GLM (General Language Model) — GLM-130B
Open, bilingual 100B-scale language model (English + Chinese) optimized for research and accessible inference
See https://github.com/THUDM/GLM-130B and the ICLR 2023 paper (arXiv:2210.02414).
Features
- 130 billion parameters; dense bidirectional architecture trained with the GLM objective
- Bilingual pre-training (≈400B tokens total: ~200B Chinese + ~200B English)
- Strong zero-shot and few-shot performance on both English and Chinese benchmarks
- INT4 quantization support enabling inference on consumer GPUs (e.g., 4×RTX 3090)
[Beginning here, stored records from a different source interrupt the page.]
-- ==== Sys2Proof/Laws/Edge.lean ====
section
/-! SUPPORT. The edge stepper's small laws: what one step and a walk do, in the order in which proofs about edges use
them. -/

namespace Sys2Proof.Machine

/-- An exhausted edge does not change (R149). -/
theorem edgeStep_exhausted (e : EdgeRegs) (h : s32 e.h = 0) : edgeStep e = (e, 0) := by simp [edgeStep, h]

/-- A step keeps the three registers of the slope (R144). -/
theorem edgeStep_slope (e : EdgeRegs) :
    (edgeStep e).1.step = e.step ∧ (edgeStep e).1.num = e.num ∧ (edgeStep e).1.den = e.den := by
  unfold edgeStep
  split <;> exact ⟨rfl, rfl, rfl⟩

/-- A step of an edge that has rows left (R144). -/
theorem edgeStep_rows (e : EdgeRegs) (h : s32 e.h ≠ 0) :
    edgeStep e =
      (if s32 e.err + s32 e.num ≥ s32 e.den then
        ({ e with
            x := w32 (s32 e.x + s32 e.step + 1), err := w32 (s32 e.err + s32 e.num - s32 e.den),
            y := w32 (s32 e.y + 1), h := w32 (s32 e.h - 1) }, s32 e.h - 1)
      else
        ({ e with
            x := w32 (s32 e.x + s32 e.step), err := w32 (s32 e.err + s32 e.num),
            y := w32 (s32 e.y + 1), h := w32 (s32 e.h - 1) }, s32 e.h - 1)) := by
  unfold edgeStep
  rw [if_neg h]
  split <;> rename_i hc <;> simp [hc]

/-- The last row of a walk, taken off at its end. -/
theorem walkEnd_succ (n : Nat) (e : EdgeRegs) : walkEnd (n + 1) e = (edgeStep (walkEnd n e)).1 := by
  induction n generalizing e with
  | zero => rfl
  | succ n ih => rw [walkEnd, ih]; rfl

/-- A walk of an exhausted edge changes nothing. -/
theorem walkEnd_exhausted (n : Nat) (e : EdgeRegs) (h : s32 e.h = 0) : walkEnd n e = e := by
  induction n with
  | zero => rfl
  | succ n ih => rw [walkEnd, edgeStep_exhausted e h]; exact ih

/-- The j-th point a walk visits is that of the edge after j rows (R146). -/
theorem walkVisits_eq (n : Nat) (e : EdgeRegs) :
    walkVisits n e = (List.range n).map fun j => (s32 (walkEnd j e).x, s32 (walkEnd j e).y) := by
  induction n generalizing e with
  | zero => rfl
  | succ n ih => rw [walkVisits, ih, List.range_succ_eq_map]; simp [Function.comp_def, walkEnd]

/-- A walk visits one point for each row it takes (R146). -/
theorem walkVisits_length (n : Nat) (e : EdgeRegs) : (walkVisits n e).length = n := by
  rw [walkVisits_eq]; simp

/-- EdgeInit of points given from the bottom up loads the same edge as from the top down (R141). -/
theorem edgeInit_swap (x0 y0 x1 y1 : Int) (k : Nat) (h : y0 < y1) :
    edgeInit x1 y1 x0 y0 k = edgeInit x0 y0 x1 y1 k := by
  unfold edgeInit
  rw [if_pos h, if_neg (by omega)]

end Sys2Proof.Machine
end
- Optimized inference through SAT / FasterTransformer backends for large-GPU setups
- Released weights, training scripts, and evaluation code for reproducibility (research-only license)
Superpowers
GLM-130B was designed to democratize access to a 100B-scale model with research-friendly releases and pragmatic engineering choices. It combines strong bilingual understanding with engineering optimizations (quantization, multi-backend inference) so researchers can run or reproduce large-model experiments without requiring hyperscaler-only infrastructure. Key benefits:
- Competitive performance vs contemporaries (GPT-3/OPT/BLOOM) on language benchmarks, with particularly strong Chinese performance
- Practical deployability: INT4 quantization and careful sharding allow running inference on far cheaper GPU clusters than many other 100B models
- Open tooling: training logs, scripts, and packaging helpers are provided to help others reproduce evaluations and adapt the model for research tasks
Model specs (high level)
- Parameters: 130B (dense)
- Pre-training corpus: ~400B tokens (balance of English and Chinese)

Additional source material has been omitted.